REQUIRED ACTION → Retype the whole listing below, character for character.

PROVIDED INFORMATION →

-- Opening Marker --

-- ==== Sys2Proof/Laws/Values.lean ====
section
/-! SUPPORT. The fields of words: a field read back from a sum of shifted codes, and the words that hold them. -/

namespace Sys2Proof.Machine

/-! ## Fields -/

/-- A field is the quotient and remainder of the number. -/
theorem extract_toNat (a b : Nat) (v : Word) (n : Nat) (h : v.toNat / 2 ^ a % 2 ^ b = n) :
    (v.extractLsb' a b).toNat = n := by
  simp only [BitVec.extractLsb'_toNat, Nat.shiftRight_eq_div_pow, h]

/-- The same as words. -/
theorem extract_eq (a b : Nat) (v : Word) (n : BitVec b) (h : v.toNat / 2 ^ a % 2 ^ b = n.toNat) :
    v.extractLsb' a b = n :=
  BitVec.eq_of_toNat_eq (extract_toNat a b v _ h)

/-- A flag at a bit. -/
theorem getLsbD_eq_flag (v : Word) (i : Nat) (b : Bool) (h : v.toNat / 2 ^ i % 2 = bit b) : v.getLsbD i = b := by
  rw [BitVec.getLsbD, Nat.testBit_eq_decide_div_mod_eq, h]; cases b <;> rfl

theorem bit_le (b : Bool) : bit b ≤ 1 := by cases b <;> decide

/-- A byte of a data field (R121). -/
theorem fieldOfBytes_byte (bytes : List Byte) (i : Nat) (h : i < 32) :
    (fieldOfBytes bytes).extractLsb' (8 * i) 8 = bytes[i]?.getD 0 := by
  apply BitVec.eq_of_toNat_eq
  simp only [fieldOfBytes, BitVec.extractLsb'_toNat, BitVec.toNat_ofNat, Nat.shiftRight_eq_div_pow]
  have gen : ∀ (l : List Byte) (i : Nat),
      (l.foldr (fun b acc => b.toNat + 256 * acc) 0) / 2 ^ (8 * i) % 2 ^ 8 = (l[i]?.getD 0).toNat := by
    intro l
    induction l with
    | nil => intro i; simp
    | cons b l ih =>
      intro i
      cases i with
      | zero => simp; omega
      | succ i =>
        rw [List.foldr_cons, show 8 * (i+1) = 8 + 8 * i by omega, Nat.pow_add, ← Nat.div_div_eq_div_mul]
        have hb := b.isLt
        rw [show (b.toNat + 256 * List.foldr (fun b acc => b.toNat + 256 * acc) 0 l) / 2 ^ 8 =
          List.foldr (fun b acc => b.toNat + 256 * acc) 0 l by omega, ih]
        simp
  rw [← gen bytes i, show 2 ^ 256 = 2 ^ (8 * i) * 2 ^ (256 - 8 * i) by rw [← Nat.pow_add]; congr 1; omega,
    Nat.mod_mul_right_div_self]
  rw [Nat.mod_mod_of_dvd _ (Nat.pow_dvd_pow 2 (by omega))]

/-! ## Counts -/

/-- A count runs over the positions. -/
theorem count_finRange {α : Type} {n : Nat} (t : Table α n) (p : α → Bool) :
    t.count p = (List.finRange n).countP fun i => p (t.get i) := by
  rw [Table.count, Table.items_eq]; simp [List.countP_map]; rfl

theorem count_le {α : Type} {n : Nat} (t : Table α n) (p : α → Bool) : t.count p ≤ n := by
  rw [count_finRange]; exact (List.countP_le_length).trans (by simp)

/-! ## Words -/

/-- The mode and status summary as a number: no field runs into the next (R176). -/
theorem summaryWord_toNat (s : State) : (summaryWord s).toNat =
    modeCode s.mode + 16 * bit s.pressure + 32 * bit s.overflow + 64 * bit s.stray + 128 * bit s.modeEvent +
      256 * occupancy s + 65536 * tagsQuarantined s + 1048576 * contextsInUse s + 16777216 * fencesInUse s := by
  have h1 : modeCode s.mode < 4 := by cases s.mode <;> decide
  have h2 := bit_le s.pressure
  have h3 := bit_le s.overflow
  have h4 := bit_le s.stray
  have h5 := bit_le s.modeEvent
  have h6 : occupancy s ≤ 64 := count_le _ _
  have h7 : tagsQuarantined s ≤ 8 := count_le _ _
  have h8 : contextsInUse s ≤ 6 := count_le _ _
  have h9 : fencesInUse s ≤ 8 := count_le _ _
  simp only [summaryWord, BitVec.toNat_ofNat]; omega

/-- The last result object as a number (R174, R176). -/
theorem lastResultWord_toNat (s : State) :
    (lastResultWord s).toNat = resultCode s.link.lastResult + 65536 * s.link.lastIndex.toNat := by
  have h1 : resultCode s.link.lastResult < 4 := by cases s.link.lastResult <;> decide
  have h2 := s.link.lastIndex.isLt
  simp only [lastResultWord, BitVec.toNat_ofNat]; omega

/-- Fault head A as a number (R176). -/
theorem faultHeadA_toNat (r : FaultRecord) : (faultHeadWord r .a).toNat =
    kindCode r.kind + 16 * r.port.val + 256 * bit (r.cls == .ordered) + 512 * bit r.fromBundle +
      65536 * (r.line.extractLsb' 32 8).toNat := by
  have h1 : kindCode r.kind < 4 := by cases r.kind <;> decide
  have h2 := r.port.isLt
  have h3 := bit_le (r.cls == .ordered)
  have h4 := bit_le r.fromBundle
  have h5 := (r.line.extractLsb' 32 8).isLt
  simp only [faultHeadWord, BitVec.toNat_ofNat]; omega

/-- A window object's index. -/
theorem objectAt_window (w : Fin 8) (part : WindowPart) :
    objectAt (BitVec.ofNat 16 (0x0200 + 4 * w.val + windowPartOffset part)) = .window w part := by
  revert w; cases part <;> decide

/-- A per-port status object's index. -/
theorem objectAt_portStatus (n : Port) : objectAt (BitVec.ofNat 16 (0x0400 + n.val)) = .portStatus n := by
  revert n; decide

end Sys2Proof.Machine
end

-- Closing Marker --

RESULT BELOW →
-- ==== Sys2Proof/Laws/Values.lean ====
section
/-! SUPPORT. The fields of words: a field read back from a sum of shifted codes, and the words that hold them. -/

namespace Sys2Proof.Machine

/-! ## Fields -/

/-- A field is the quotient and remainder of the number. -/
theorem extract_toNat (a b : Nat) (v : Word) (n : Nat) (h : v.toNat / 2 ^ a % 2 ^ b = n) :
    (v.extractLsb' a b).toNat = n := by
  simp only [BitVec.extractLsb'_toNat, Nat.shiftRight_eq_div_pow, h]

/-- The same as words. -/
theorem extract_eq (a b : Nat) (v : Word) (n : BitVec b) (h : v.toNat / 2 ^ a % 2 ^ b = n.toNat) :
    v.extractLsb' a b = n :=
  BitVec.eq_of_toNat_eq (extract_toNat a b v _ h)

/-- A flag at a bit. -/
theorem getLsbD_eq_flag (v : Word) (i : Nat) (b : Bool) (h : v.toNat / 2 ^ i % 2 = bit b) : v.getLsbD i = b := by
  rw [BitVec.getLsbD, Nat.testBit_eq_decide_div_mod_eq, h]; cases b <;> rfl

theorem bit_le (b : Bool) : bit b ≤ 1 := by cases b <;> decide

/-- A byte of a data field (R121). -/
theorem fieldOfBytes_byte (bytes : List Byte) (i : Nat) (h : i < 32) :
    (fieldOfBytes bytes).extractLsb' (8 * i) 8 = bytes[i]?.getD 0 := by
  apply BitVec.eq_of_toNat_eq
  simp only [fieldOfBytes, BitVec.extractLsb'_toNat, BitVec.toNat_ofNat, Nat.shiftRight_eq_div_pow]
  have gen : ∀ (l : List Byte) (i : Nat),
      (l.foldr (fun b acc => b.toNat + 256 * acc) 0) / 2 ^ (8 * i) % 2 ^ 8 = (l[i]?.getD 0).toNat := by
    intro l
    induction l with
    | nil => intro i; simp
    | cons b l ih =>
      intro i
      cases i with
      | zero => simp; omega
      | succ i =>
        rw [List.foldr_cons, show 8 * (i+1) = 8 + 8 * i by omega, Nat.pow_add, ← Nat.div_div_eq_div_mul]
        have hb := b.isLt
        rw [show (b.toNat + 256 * List.foldr (fun b acc => b.toNat + 256 * acc) 0 l) / 2 ^ 8 =
          List.foldr (fun b acc => b.toNat + 256 * acc) 0 l by omega, ih]
        simp
  rw [← gen bytes i, show 2 ^ 256 = 2 ^ (8 * i) * 2 ^ (256 - 8 * i) by rw [← Nat.pow_add]; congr 1; omega,
    Nat.mod_mul_right_div_self]
  rw [Nat.mod_mod_of_dvd _ (Nat.pow_dvd_pow 2 (by omega))]

/-! ## Counts -/

/-- A count runs over the positions. -/
theorem count_finRange {α : Type} {n : Nat} (t : Table α n) (p : α → Bool) :
    t.count p = (List.finRange n).countP fun i => p (t.get i) := by
  rw [Table.count, Table.items_eq]; simp [List.countP_map]; rfl

theorem count_le {α : Type} {n : Nat} (t : Table α n) (p : α → Bool) : t.count p ≤ n := by
  rw [count_finRange]; exact (List.countP_le_length).trans (by simp)

/-! ## Words -/

/-- The mode and status summary as a number: no field runs into the next (R176). -/
theorem summaryWord_toNat (s : State) : (summaryWord s).toNat =
    modeCode s.mode + 16 * bit s.pressure + 32 * bit s.overflow + 64 * bit s.stray + 128 * bit s.modeEvent +
      256 * occupancy s + 65536 * tagsQuarantined s + 1048576 * contextsInUse s + 16777216 * fencesInUse s := by
  have h1 : modeCode s.mode < 4 := by cases s.mode <;> decide
  have h2 := bit_le s.pressure
  have h3 := bit_le s.overflow
  have h4 := bit_le s.stray
  have h5 := bit_le s.modeEvent
  have h6 : occupancy s ≤ 64 := count_le _ _
  have h7 : tagsQuarantined s ≤ 8 := count_le _ _
  have h8 : contextsInUse s ≤ 6 := count_le _ _
  have h9 : fencesInUse s ≤ 8 := count_le _ _
  simp only [summaryWord, BitVec.toNat_ofNat]; omega

/-- The last result object as a number (R174, R176). -/
theorem lastResultWord_toNat (s : State) :
    (lastResultWord s).toNat = resultCode s.link.lastResult + 65536 * s.link.lastIndex.toNat := by
  have h1 : resultCode s.link.lastResult < 4 := by cases s.link.lastResult <;> decide
  have h2 := s.link.lastIndex.isLt
  simp only [lastResultWord, BitVec.toNat_ofNat]; omega

/-- Fault head A as a number (R176). -/
theorem faultHeadA_toNat (r : FaultRecord) : (faultHeadWord r .a).toNat =
    kindCode r.kind + 16 * r.port.val + 256 * bit (r.cls == .ordered) + 512 * bit r.fromBundle +
      65536 * (r.line.extractLsb' 32 8).toNat := by
  have h1 : kindCode r.kind < 4 := by cases r.kind <;> decide
  have h2 := r.port.isLt
  have h3 := bit_le (r.cls == .ordered)
  have h4 := bit_le r.fromBundle
  have h5 := (r.line.extractLsb' 32 8).isLt
  simp only [faultHeadWord, BitVec.toNat_ofNat]; omega

/-- A window object's index. -/
theorem objectAt_window (w : Fin 8) (part : WindowPart) :
    objectAt (BitVec.ofNat 16 (0x0200 + 4 * w.val + windowPartOffset part)) = .window w part := by
  revert w; cases part <;> decide

/-- A per-port status object's index. -/
theorem objectAt_portStatus (n : Port) : objectAt (BitVec.ofNat 16 (0x0400 + n.val)) = .portStatus n := by
  revert n; decide

end Sys2Proof.Machine
end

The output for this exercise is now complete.